Springtime Sealing Methods

It’s finally getting warmer outside, which means that it’s time to find other sealing methods without overloading your hair with product. Spring weather can be a mix of cold, hot, and humid so the methods that worked during the winter may not go so well this season. I’m going to go over a few products to seal your ends with that I think may help to ease the transition for your hair into spring.

Oils or Butters?

During the winter it’s critical for most naturals to use butters mixtures that include Shea to tame and seal the ends of their hair. The thick consistency of butter mixtures are a better blockade against the cold and help to seal moisture. During the spring and summer when the weather gets warmer, butters may actually have the opposite effect by weighing down the hair.

A good way to transition is to start using oils and gels to style your hair after you’ve moistened your locks with a bit of water. A few good oils that you might consider are:

  • Coconut Oil: A cult favorite because of the vitamins, pleasant smell, and cheap retail price – it can be purchased at almost any grocery store. The oil itself is already used as the primary ingredient in many popular products but it also works well as a stand alone remedy for frizz, sealing, and developing healthy hair.
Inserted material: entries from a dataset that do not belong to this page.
/-- Changing one gang. -/
def State.mapGang (s : State) (i : StrandId) (f : Gang → Gang) : State :=
  { s with gangs := s.gangs.map fun g => if g.lid == i.lid && g.squad == i.squad && g.index == i.gang then f g else g }
/-- Changing one squad. -/
def State.mapSquad (s : State) (i : StrandId) (f : Squad → Squad) : State :=
  { s with squads := s.squads.map fun q => if q.lid == i.lid && q.index == i.squad then f q else q }
/-- Changing one launch. -/
def State.mapLaunch (s : State) (lid : BitVec 32) (f : Launch → Launch) : State :=
  { s with launches := s.launches.map fun l => if l.pkt.lid == lid then f l else l }

/-- The engine of a cluster (R188). -/
def State.engine (s : State) (c : Nat) : Engine := (s.engines.find? fun e => e.cluster == c).getD ⟨c, 0, 0, [], 0, [], none⟩
/-- Replacing the engine of a cluster. -/
def State.setEngine (s : State) (e : Engine) : State :=
  { s with engines := e :: s.engines.filter fun x => x.cluster != e.cluster }

/-- A port of the fabric. -/
def State.port (s : State) (p : Nat) : Port := assocGet Port.reset s.fab.ports p
/-- Replacing a port. -/
def State.setPort (s : State) (p : Nat) (v : Port) : State := { s with fab := { s.fab with ports := assocSet s.fab.ports p v } }

/-- What the package knows of a peer. -/
def State.peer (s : State) (id : BitVec 16) : Peer :=
  (s.fab.peers.find? fun p => p.id == id).getD ⟨id, 0, 0, 0, 0, 0, 0, [], [], [], [], false, 0⟩
/-- Replacing that. -/
def State.setPeer (s : State) (p : Peer) : State :=
  { s with fab := { s.fab with peers := p :: s.fab.peers.filter fun q => q.id != p.id } }

/-- A launch queue. -/
def State.lq (s : State) (q : Nat) : LaunchQueue := assocGet LaunchQueue.reset s.hub.queues q
/-- Replacing a launch queue. -/
def State.setLq (s : State) (q : Nat) (v : LaunchQueue) : State :=
  { s with hub := { s.hub with queues := assocSet s.hub.queues q v } }

/-- LGRANT.LANES of a cluster (R89). -/
def State.lgrant (s : State) (c : Nat) : Nat := assocGet 32 s.power.lgrant c
/-- MGRANT.RATE of a cluster (R169). -/
def State.mgrant (s : State) (c : Nat) : Nat := assocGet 16 s.power.mgrant c

/-! Copies of HOST and REMOTE lines, and performing stores (R200, R214). -/

/-- The line of a key. -/
def lineOf (key : Nat) : Nat := key / 64 * 64

/-- The die's copy of a line. -/
def State.l2Line (s : State) (die line : Nat) : Option L2Line := s.l2.find? fun l => l.die == die && l.line == line

/-- One byte of a copy, when it is present. -/
def State.l2Has (s : State) (die key : Nat) : Option Byte :=
  match s.l2Line die (lineOf key) with
  | none => none
  | some l => if l.filled || (l.dirty ||| l.flying).getLsbD (key % 64) then some (l.data.extractLsb' (8 * (key % 64)) 8) else none

/-- Is a byte of a far line one that buffered adds of its die which are due have yet to reach (R223)? One written since is not. -/
def State.dueByte (s : State) (die key : Nat) : Bool :=
  s.det.due.any fun d => d.die == die && d.key == key / 8 * 8 && !d.newer.getLsbD (key % 8)

/-- One byte of a copy as an agent on the die reads it: one that adds have yet to reach is not there (R223). -/
def State.l2Byte (s : State) (die key : Nat) : Option Byte := if s.dueByte die key then none else s.l2Has die key

/-- Setting 8 bits of a wide word at a bit position. -/
def putBits {n : Nat} (x : BitVec n) (lo w v : Nat) : BitVec n :=
  (x &&& ~~~(BitVec.ofNat n ((2 ^ w - 1) * 2 ^ lo))) ||| BitVec.ofNat n (v % 2 ^ w * 2 ^ lo)

/-- Writing one byte of a copy, which becomes dirty. -/
def State.l2Put (s : State) (die key : Nat) (b : Byte) : State :=
  let l := (s.l2Line die (lineOf key)).getD ⟨die, lineOf key, false, 0, 0, 0⟩
  let l' := { l with data := putBits l.data (8 * (key % 64)) 8 b.toNat, dirty := l.dirty ||| BitVec.ofNat 64 (2 ^ (key % 64)) }
  { s with l2 := l' :: s.l2.filter fun x => !(x.die == die && x.line == lineOf key) }

/-- Adds that wait for a line are not applied over a byte written after they were due (R223). -/
def DueAdds.wrote (d : DueAdds) (die key : Nat) : DueAdds :=
  if d.die = die ∧ d.key = key / 8 * 8 then { d with newer := d.newer ||| BitVec.twoPow 8 (key % 8) } else d

/-- The write of one byte of a far line, to the die's copy. -/
def State.l2Write (s : State) (die key : Nat) (b : Byte) : State :=
  ({ s with det := { s.det with due := s.det.due.map fun d : DueAdds => d.wrote die key } }).l2Put die key b

/-- Bytes of a far line that this package writes at its home now: no launch in flight fetches what is written (R198). -/
def State.codeWrote (s : State) (line : Nat) (mask : BitVec 64) : State :=
  { s with launches := s.launches.map fun l =>
      { l with codeSent := assocSet l.codeSent line (assocGet 0 l.codeSent line ||| mask) } }

/-- The fills of a line that a die has asked for may be older than what it now holds or has sent (R202, R216). -/
def State.staleFills (s : State) (die line : Nat) : State :=
  { s with reqs := s.reqs.map fun r => if r.fill && r.die == die && r.addr == line then { r with stale := true } else r }

/-- Performing the write of bytes at their keys, for an agent on `die` (R200, R214). -/
def State.perform (s : State) (die : Nat) : List (Nat × Byte) → State
  | [] => s
  | (k, b) :: bs => (if isFar k then s.l2Write die k b else { s with mem := s.mem.set k b }).perform die bs

/-- The byte that an agent on `die` reads now; none when its die has no copy of a HOST or REMOTE line. -/
def State.byteAt (s : State) (die key : Nat) : Option Byte :=
  if isFar key then s.l2Byte die key else some (s.mem.get key)

/-- The bytes that an agent on `die` reads now. -/
def State.bytesAt (s : State) (die key : Nat) : Nat → Option (List Byte)
  | 0 => some []
  | n + 1 =>
    match s.byteAt die key, s.bytesAt die (key + 1) n with
    | some b, some bs => some (b :: bs)
    | _, _ => none

/-! Accesses that wait (R61, R200, R203). -/

/-- SignExtend of an immediate to 64 bits (R285). -/
def sext {n : Nat} (i : BitVec n) : Word := i.signExtend 64

/-- The value of a load: sign-extended or zero-extended by its size (R287, R363). -/
def ldExtend (z : LdSize) (v : Nat) : Word :=
  match z with
  | .b => sext (BitVec.ofNat 8 v)
  | .h => sext (BitVec.ofNat 16 v)
  | .w => sext (BitVec.ofNat 32 v)
  | .d | .bn | .hn | .wn => BitVec.ofNat 64 v

/-- Writing a register of one bank; a write to x0 is discarded (R29, R259). -/
def Regs.put (r : Regs) (side : Side) (priv : Bool) (rd : Reg) (v : Word) : Regs :=
  if rd = 0 then r
  else if side = .compute then { r with comp := r.comp.set rd.val v rd.isLt }
  else if priv then { r with super := r.super.set rd.val v rd.isLt }
  else { r with user := r.user.set rd.val v rd.isLt }

/-- The part of a byte string that one element of `w` bits is: a nibble of one byte, or all of it (R184). -/
def elementOf (w : Nat) (hi : Bool) (bs : List Byte) : Nat :=
  if w = 4 then leNat bs / (if hi then 16 else 1) % 16 else leNat bs

/-- The LDQ slot of an index, changed. -/
def Queues.mapSlot (q : Queues) (idx : BitVec 3) (f : QSlot → QSlot) : Queues :=
  { q with ldq := q.ldq.modify (idx - q.ldqHead).toNat f }
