/-- The outputs of a plan that pass their checks, and the first failure of the command. -/
def State.engOuts (s : State) (c : Command) (p : EngPlan) : List EngBytes × Option (Nat × Nat) :=
  let checked := s.engAllBytes c [] p.outs
  let passed := (checked.zip p.outs).zipIdx.filterMap fun ((r, o), i) => match r with
    | .ok bs => some (p.number i o, o, bs)
    | .error _ => none
  let made := fun l : List (Nat × EngOut × List (Nat × Byte)) => l.map fun q => EngBytes.mk q.1 (q.2.1.nib / 2) q.2.2
  let fail := match p.fail with
    | some e => some e
    | none =>
      match checked.findSome? fun r => match r with | .error e => some e | .ok _ => none with
      | some e => some e
      | none => s.engMerge (made passed)
  (made (if fail.isNone then passed else (passed.map (·.1)).zip (s.engKept c (passed.map (·.2)))), fail)

/-- The writes of which a command that fails performs any subset: what lies in one aligned 8-byte word that it covers wholly is one write
(R345), otherwise each output is one. -/
def engPieces (outs : List EngBytes) : List EngBytes :=
  let all := outs.flatMap fun o => o.bytes.map (·.1)
  outs.flatMap fun o => ((o.bytes.map fun p => p.1 / 8).eraseDups).map fun w =>
    let whole := (List.range 8).all fun j => all.contains (8 * w + j)
    let first := (o.bytes.findIdx? fun p => p.1 / 8 == w).getD 0
    ⟨if whole then 2 * w else 2 * o.num + 1, o.addr + first, o.bytes.filter fun p => p.1 / 8 == w⟩

/-- Does a command of an engine wait for an earlier one (R189)? -/
def State.engQueued (s : State) (c : Command) : Bool :=
  (s.engine c.owner.cluster).cmds.any fun x => x.seq < c.seq && s.engConflict x c

/-- Has a request of the command yet to be answered? -/
def State.engWaits (s : State) (c : Command) : Bool := s.reqs.any fun r => r.who == .engine c.owner.cluster c.seq

end Sys2Proof.Machine
end

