/-! The instruction (R421). -/

/-- Does it travel as one packet (R249)? A VAMO does once its elements have passed their checks. -/
def State.travels (s : State) (m : VMem) : Bool :=
  s.onePacket m && match m.op with
    | .amo op => (s.amoCheck m op).isNone
    | _ => true

/-- Steps 4 to 6. What has asked for lines or for an old value, or has sent a packet, goes on with the answer. -/
def State.vmemRun (s : State) (m : VMem) : State :=
  if s.strand.acc.sent ≠ 0 then s.packetReply m
  else
    match m.els.find? fun e => e.va.toNat % m.bytes ≠ 0 with
    | some e => s.raiseAt ⟨0x04, e.va⟩
    | none =>
      match m.op with
      | .amo op =>
        if s.cur.reply.isSome || s.cur.waitReq.isSome then s.amoLoop m op m.els
        else if s.travels m then s.sendVector m
        else
          match s.amoCheck m op with
          | some (e, c) => s.raiseAt ⟨BitVec.ofNat 8 c, trapAddr c e.va⟩
          | none => s.amoLoop m op m.els
      | _ => if s.cur.reply.isNone && s.cur.waitReq.isNone && s.travels m then s.sendVector m else s.vaccess m

/-- Is an index entry legal (R60)? -/
def QSlot.indexOk (e : QSlot) (vl : BitVec 24) : Bool := (e.width == 3 || e.width == 4) && vl ≤ e.count

/-- Is a data entry legal (R60)? -/
def QSlot.dataOk (e : QSlot) (width : BitVec 3) (vl : BitVec 24) : Bool := e.width == width && vl ≤ e.count

/-- Step 3, and the instruction with its operands at hand. -/
def State.vmemQueue (s : State) (i : Instr) (op : VMemOp) (form : VForm) (base : Word) : State :=
  let c := s.strand.acc
  let nIdx := match form with | .index => 1 | _ => 0
  let nData := if op.takesData then 1 else 0
  if s.strand.q.sdq.length < nIdx + nData then s.wait .sdqShort
  else
    let none := fullEntry 0 0 0 fun _ => 0
    let idx := s.strand.q.sdq.headD none
    let data := s.strand.q.sdq.getD nIdx none
    if (nIdx == 1 && !idx.indexOk c.vl) || (nData == 1 && !data.dataOk c.width c.vl) then s.raiseAt ⟨0x02, 0⟩
    else
      let w := widthBits c.width.toNat
      (s.orderSdq (nIdx + nData)).vmemRun
        { ins := i, op := op, form := form, base := base, w := w, space := s.mspace, data := data.elem, index := idx.elem
          els := vEls form base w s.lanes idx.elem c.vstart.toNat c.vl.toNat
          stop := s.stopElement }

/-- The element at which a pre-emption was to stop the access slice has been used. -/
def State.usedStop (s t : State) : State := if s.stopElement.isSome then { t with stops := t.stops.drop 1 } else t

/-- A vector memory instruction of the access slice (R420, R421). -/
def State.vmem (s : State) (i : Instr) (op : VMemOp) (form : VForm) (base : Word) : Out :=
  s.onAccess i fun s =>
    let c := s.strand.acc
    if !c.legal || (op.isAmo && c.width ≠ 3 && c.width ≠ 4) then .next (s.raiseAt ⟨0x02, 0⟩)
    else if op == .loadFF && 32 ≤ s.strand.q.aq.length then .next (s.wait .aqFull)
    else
      match s.reserve op with
      | none => .next (s.wait .slipLimit)
      | some u => .next (s.usedStop (u.vmemQueue i op form base))

/-- VLE (R420). -/
def execVle (rs1 : Reg) (s : State) : Out := s.vmem (.vle rs1) .load .unit (s.x rs1)
/-- VLS (R420). -/
def execVls (rs1 rs2 : Reg) (s : State) : Out := s.vmem (.vls rs1 rs2) .load (.stride (s.x rs2)) (s.x rs1)
/-- VLX (R420). -/
def execVlx (rs1 : Reg) (s : State) : Out := s.vmem (.vlx rs1) .load .index (s.x rs1)
/-- VLFF (R65, R423). -/
def execVlff (rs1 : Reg) (s : State) : Out := s.vmem (.vlff rs1) .loadFF .unit (s.x rs1)
/-- VLB (R424). -/
def execVlb (rs1 rs2 : Reg) (s : State) : Out := s.vmem (.vlb rs1 rs2) .load (.lane (s.x rs2)) (s.x rs1)
/-- VSE (R420). -/
def execVse (rs1 : Reg) (s : State) : Out := s.vmem (.vse rs1) .store .unit (s.x rs1)
/-- VSS (R420). -/
def execVss (rs1 rs2 : Reg) (s : State) : Out := s.vmem (.vss rs1 rs2) .store (.stride (s.x rs2)) (s.x rs1)
/-- VSX (R420). -/
def execVsx (rs1 : Reg) (s : State) : Out := s.vmem (.vsx rs1) .store .index (s.x rs1)
/-- VSB (R424). -/
def execVsb (rs1 rs2 : Reg) (s : State) : Out := s.vmem (.vsb rs1 rs2) .store (.lane (s.x rs2)) (s.x rs1)
/-- VAMO (R425). -/
def execVamo (op : AmoOp) (rs1 : Reg) (s : State) : Out := s.vmem (.vamo op rs1) (.amo op) .index (s.x rs1)

end Sys2Proof.Machine
end

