/-- Bytes of an element. -/
def FuncReg.bytes (d : FuncReg) : Nat := d.fmt.width / 8
/-- The dimension. -/
def FuncReg.dim (d : FuncReg) : Nat := shapeDim d.shape
/-- Bytes of a slot (R132). -/
def FuncReg.stride (d : FuncReg) : Nat := (d.cap + 1) ^ d.dim * d.bytes

/-- The fields of a descriptor value for register `n` of degree `p`. E is taken from the fields, as PSET computes it (R131). -/
def funcReg (n raw p : Nat) : FuncReg :=
  let f := if bits raw 3 1 = 1 then Fmt.fp32 else Fmt.fp64
  let shape := bits raw 0 2
  let span := 2 ^ bits raw 4 2
  let cap := bits raw 6 4
  { n := n, shape := shape, basis := bits raw 2 1, fmt := f, span := span, cap := cap,
    e := span * 4096 / ((cap + 1) ^ shapeDim shape * (f.width / 8)), p := p }

/-- The binding that a register heads; none when it is unbound or absorbed (R127, R130). -/
def VecState.func (v : VecState) (f : FReg) : Option FuncReg :=
  let raw := (v.pdesc.get f).toNat
  if bits raw 24 1 = 1 then some (funcReg f.val raw (v.dg.get f).toNat) else none

/-- FSHAPE (R138). -/
def fshape : Trap := ⟨0x0D, 0⟩
/-- FCAP (R138). -/
def fcap : Trap := ⟨0x0C, 0⟩

/-- Agreement in SHAPE, BASIS and FMT. -/
def agrees (a b : FuncReg) : Bool := a.shape == b.shape && a.basis == b.basis && a.fmt == b.fmt

/-! Storage (R132, R269, R379). -/

/-- A physical function register. -/
def fnum (n : Nat) : FReg := Fin.ofNat 8 n

/-- `w` bits at byte `off` of a lane of a binding. -/
def VecState.fget (v : VecState) (d : FuncReg) (lane off w : Nat) : Nat :=
  bits ((v.f.get (fnum (d.n + off / 4096))).get (Fin.ofNat 32 lane)).toNat (off % 4096 * 8) w

/-- Writing `w` bits there, with the register's tag and dirty bit. -/
def VecState.fput (v : VecState) (d : FuncReg) (lane off w x : Nat) : VecState :=
  let r := fnum (d.n + off / 4096)
  let l : Fin 32 := Fin.ofNat 32 lane
  let reg := v.f.get r
  let blocks := BitVec.ofNat 7 ((off % 4096 * 8 + w + 511) / 512)
  let tag := v.fvalid.get r
  { v with
    f := v.f.set r.val (reg.set l.val (putBits (reg.get l) (off % 4096 * 8) w x) l.isLt) r.isLt
    fvalid := v.fvalid.set r.val (if tag < blocks then blocks else tag) r.isLt
    vdirty := v.vdirty ||| BitVec.ofNat 48 (2 ^ (40 + r.val)) }

/-- The coefficients of a slot at a binding's degree (R132). -/
def VecState.coefs (v : VecState) (d : FuncReg) (lane slot : Nat) : Array Nat :=
  ((List.range ((d.p + 1) ^ d.dim)).map fun i => v.fget d lane (slot * d.stride + i * d.bytes) d.fmt.width).toArray

/-- Writing coefficients from the start of a slot. -/
def VecState.putCoefs (v : VecState) (d : FuncReg) (lane slot : Nat) (xs : Array Nat) : VecState :=
  (List.range xs.size).foldl (fun (v : VecState) i =>
    v.fput d lane (slot * d.stride + i * d.bytes) d.fmt.width (xs.getD i 0)) v

/-- Writing a degree register. -/
def VecState.setDg (v : VecState) (n p : Nat) : VecState :=
  { v with dg := v.dg.set (fnum n).val (BitVec.ofNat 4 p) (fnum n).isLt }

/-- Clearing a span: +0 in every byte, tag 0, dirty (R142, R143, R379). -/
def VecState.clearSpan (v : VecState) (n span : Nat) : VecState :=
  (List.range span).foldl (fun (v : VecState) k =>
    let r := fnum (n + k)
    { v with
      f := v.f.set r.val (Vector.replicate 32 0) r.isLt
      fvalid := v.fvalid.set r.val 0 r.isLt
      vdirty := v.vdirty ||| BitVec.ofNat 48 (2 ^ (40 + r.val)) }) v

/-! Arithmetic (R136). -/

/-- The rounding of every function instruction: RNE into the register's format. -/
def roundTo (f : Fmt) (r : Val × Flags) : Nat × Flags :=
  let (y, g) := f.deliver .rne false r.1
  (y, r.2.or g)

/-- The chain of one output: fused steps from +0. -/
def chain (f : Fmt) (terms : List (Val × Val)) : Nat × Flags :=
  terms.foldl (fun (acc : Nat × Flags) t =>
    let (y, g) := roundTo f (Val.fmaExact .rne t.1 t.2 (f.decode acc.1))
    (y, acc.2.or g)) (0, .none)

/-- Pointwise results with their flags joined. -/
def joinFlags (xs : List (Nat × Flags)) : Array Nat × Flags :=
  ((xs.map (·.1)).toArray, xs.foldl (fun a x => a.or x.2) .none)

/-- A pass of a table along direction `d` of a tensor. -/
def passDir (f : Fmt) (t : OpTable) (sizes : List Nat) (d : Nat) (x : Array Nat) : Array Nat × Flags :=
  let inner := (sizes.take d).foldl (· * ·) 1
  let outer := (sizes.drop (d + 1)).foldl (· * ·) 1
  let v := x.map f.decode
  joinFlags ((List.range (inner * t.rows * outer)).map fun k =>
    chain f ((List.range t.cols).map fun j =>
      (t.at (k / inner % t.rows) j, v.getD (k % inner + inner * (j + t.cols * (k / (inner * t.rows)))) (.fin false 0 0))))

/-- Passes along the directions listed, in order. -/
def passes (f : Fmt) : List (Nat × OpTable) → List Nat → Array Nat → Array Nat × Flags
  | [], _, x => (x, .none)
  | (d, t) :: ts, sizes, x =>
    let (y, g) := passDir f t sizes d x
    let (z, h) := passes f ts (sizes.set d t.rows) y
    (z, g.or h)

/-- A transform: one pass per direction of the same table (R136). -/
def transform (f : Fmt) (dim : Nat) (t : OpTable) (x : Array Nat) : Array Nat × Flags :=
  passes f ((List.range dim).map fun d => (d, t)) (List.replicate dim t.cols) x

/-- A pointwise step. -/
def pointwise (f : Fmt) (op : Val → Val → Val × Flags) (x y : Array Nat) : Array Nat × Flags :=
  joinFlags ((List.range x.size).map fun i => roundTo f (op (f.decode (x.getD i 0)) (f.decode (y.getD i 0))))

/-- Index `idx` at degree `q`, as an index at degree `p`; none when a component exceeds `p`. -/
def reindex (p q : Nat) : Nat → Nat → Option Nat
  | 0, _ => some 0
  | d + 1, idx =>
    if p < idx % (q + 1) then none
    else (reindex p q d (idx / (q + 1))).map fun r => idx % (q + 1) + (p + 1) * r

/-- Zero extension or truncation from degree `p` to `q`, exactly (R145, R150). -/
def resize (dim p q : Nat) (x : Array Nat) : Array Nat :=
  ((List.range ((q + 1) ^ dim)).map fun i =>
    match reindex p q dim i with
    | some k => x.getD k 0
    | none => 0).toArray

/-- A Legendre-modal register; a PT register ignores its BASIS (R133). -/
def FuncReg.isGll (d : FuncReg) : Bool := d.basis == 1 && d.dim != 0

/-- An operand at degree `q` (R145): in GLL by I_{p,q} when its degree is lower, in LEG by zero extension. -/
def embed (d : FuncReg) (q : Nat) (x : Array Nat) : Array Nat × Flags :=
  if d.p = q then (x, .none)
  else if d.isGll then transform d.fmt d.dim (tableI d.fmt d.p q) x
  else (resize d.dim d.p q x, .none)

/-- Running a second step on a result. -/
def thenFlags (a : Array Nat × Flags) (k : Array Nat → Array Nat × Flags) : Array Nat × Flags :=
  let (y, g) := k a.1
  (y, a.2.or g)

/-! Running over slots (R139, R380). -/

/-- A place: window element, lane and slot. -/
structure Place where
  i : Nat
  lane : Nat
  slot : Nat
  deriving DecidableEq, Repr

/-- The least E of a list of bindings (R139). -/
def leastE (ds : List FuncReg) : Nat := (ds.map (·.e)).foldl min 65536

/-- The places of an array instruction: every lane, slots 0 to n - 1. -/
def arrayPlaces (lanes n : Nat) : List Place := (List.range n).flatMap fun sl => (List.range lanes).map fun l => ⟨0, l, sl⟩

/-- The places of a windowed instruction. -/
def State.window (s : State) (g : Gov) (sb : Word) : List Place :=
  (s.active g).map fun i => ⟨i, i % s.lanes, sb.toNat + i / s.lanes⟩

/-- Results at places into fd, all at once: an enabled flag traps FPX with no effect (R136, R118); dg takes the degree, even with
no place (R380). -/
def State.pwrite (s : State) (d : FuncReg) (deg : Nat) (res : List (Place × Array Nat × Flags)) : VOut :=
  let fl := res.foldl (fun a r => a.or r.2.2) Flags.none
  if fcsrTraps s.strand.cmp.fcsr fl then .trap s ⟨0x15, BitVec.setWidth 64 fl.toBits⟩
  else
    .done ((s.flagCompute fl).mapVec fun v =>
      (res.foldl (fun (v : VecState) r => v.putCoefs d r.1.lane r.1.slot r.2.1) v).setDg d.n deg)

/-- Results at window elements into a vector register (PINT, PEVAL). -/
def State.pwriteVec (s : State) (vd : VReg) (w : Nat) (res : List (Place × Nat × Flags)) : VOut :=
  let fl := res.foldl (fun a r => a.or r.2.2) Flags.none
  if fcsrTraps s.strand.cmp.fcsr fl then .trap s ⟨0x15, BitVec.setWidth 64 fl.toBits⟩
  else .done ((s.flagCompute fl).mapVec fun v =>
    res.foldl (fun (v : VecState) r => v.put s.lanes vd w r.1.i r.2.1) v).vdone

/-- VSTART := 0 at the end of a windowed instruction (R139). -/
def VOut.windowed (o : VOut) : VOut :=
  match o with
  | .done s => .done s.vdone
  | .trap s t => .trap s t

/-- The results of an array instruction on its sources. A slot whose sources are all +0 gives +0 and no flag without running the
passes: every pass and pointwise step of +0 is +0. -/
def State.arrayRes (s : State) (d : FuncReg) (srcs : List FuncReg) (count : Nat) (op : List (Array Nat) → Array Nat × Flags) :
    List (Place × Array Nat × Flags) :=
  (arrayPlaces s.lanes (leastE (d :: srcs))).map fun pl =>
    let xs := srcs.map fun r => s.strand.vec.coefs r pl.lane pl.slot
    if xs.all fun x => x.all (· == 0) then (pl, Array.replicate count 0, .none) else (pl, op xs)

/-- An array instruction with one source: checks of `shapes`, FCAP on the degree, then the operation. -/
def State.parray1 (s : State) (fd fs1 : FReg) (shapes : FuncReg → FuncReg → Bool) (deg : FuncReg → Nat)
    (op : FuncReg → FuncReg → Array Nat → Array Nat × Flags) : VOut :=
  match s.strand.vec.func fd, s.strand.vec.func fs1 with
  | some d, some a =>
    if !shapes d a then .trap s fshape
    else if d.cap < deg a then .trap s fcap
    else
      s.pwrite d (deg a) (s.arrayRes d [a] ((deg a + 1) ^ d.dim) fun xs => op d a (xs.headD #[]))
  | _, _ => .trap s fshape

/-- An array instruction with two agreeing sources. -/
def State.parray2 (s : State) (a : P3) (deg : FuncReg → FuncReg → FuncReg → Option Nat)
    (op : FuncReg → FuncReg → FuncReg → Array Nat → Array Nat → Array Nat × Flags) : VOut :=
  match s.strand.vec.func a.fd, s.strand.vec.func a.fs1, s.strand.vec.func a.fs2 with
  | some d, some x, some y =>
    if !(agrees d x && agrees d y) then .trap s fshape
    else
      match deg d x y with
      | none => .trap s fcap
      | some q =>
        s.pwrite d q (s.arrayRes d [x, y] ((q + 1) ^ d.dim) fun xs => op d x y (xs.headD #[]) ((xs.drop 1).headD #[]))
  | _, _, _ => .trap s fshape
This oil contains fatty acids along with vitamins E and K.
  • Jojoba Oil: Another favorite that is often added to homemade and mass-produced products that can be used as a moisturizer. This oil provides the nourishing qualities of vitamins A, E, and D by creating a barrier for your hair against the elements. This oil is also perfect as an addition to hot oil treatments as it promotes hair growth and health.

    Jojoba is one of the best moisturizing oils that I've ever tried.

    Jojoba is one of the best moisturizing oils that I’ve ever tried.

  • Grape Seed Oil: This lightweight and affordable oil works well in combating frizz, dandruff, and promotes hair growth.  This oil is also good for sealing and hot oil treatments as it moisturizes hair from the roots. Just a few of the nutrients that this oil provides are vitamin E and Omega fatty acids 3 and 6.
  • Castor Oil: Thicker in constancy than the other listed oils, this is perfect for the summer or winter months because of that fact. Because it is thicker, think almost like honey, it is also stickier than other oils, so this one can be used in moderation. Because of its smell, some people like to mix it with other essential oils, such as peppermint or lavender. It is also a strong anti-fungal treatment so it may cause a bit of itching for some users, the addition of essential oils can help to lessen this effect. Castor oil is a strong sealant and is perfect for hot oil treatments and to promote hair growth. It contains minerals, proteins, and vitamin E.

    Extremely thick and perfect for sealing those ends.

    Extremely thick and perfect for sealing those ends.

On top of one of these oils, I’ll also use a strong gel that can hold a twist out style once I step out into the heat. I’ve tried a few different brands but my all-time favorite is actually something that can be purchased at any Sally’s Beauty supply store for around five bucks. I’m talking about Eco Styler Gel; it is my precious baby, preferably the one with protein.

Eco Styler with Protein Gel

The addition of protein for hair strengthening.

When I first started using gels, I tried to do a homemade flax seed gel from, you guessed it, a YouTube video. But it flopped big time. Not only did it do nothing to hold a curl for me but it left my hair feeling sticky and awkwardly dry. So I went to Sally’s and bought two big jars of the Pink and Brown Eco Styler Gel for $5 a jar. I’m still using them both, not bad considering that I bought them back in December and I haven’t even reached the halfway point of either jar.

Now, I didn’t even bother to read the ingredients in either of these products but later in the week I will show you the difference that I get between using each gel. I’ve found that they have the same hold and don’t really leave behind a “crunchy” feeling that most gels have after drying. I have found that for some reason the Pink gel takes longer to dry on my hair than the Brown gel, I don’t know why that is but I’m assuming that it has something to do with the addition of protein in the latter mentioned product.

Well, these are my favorite oils and gels that I use for the warmer weather. Although what works for my hair may not do that same for yours, it’s always worth a shot to try it out a least. It’s also better than spending upwards of $30 on a product that may not even hold a curl on your head. As always, stick with works best for you and happy hair journey!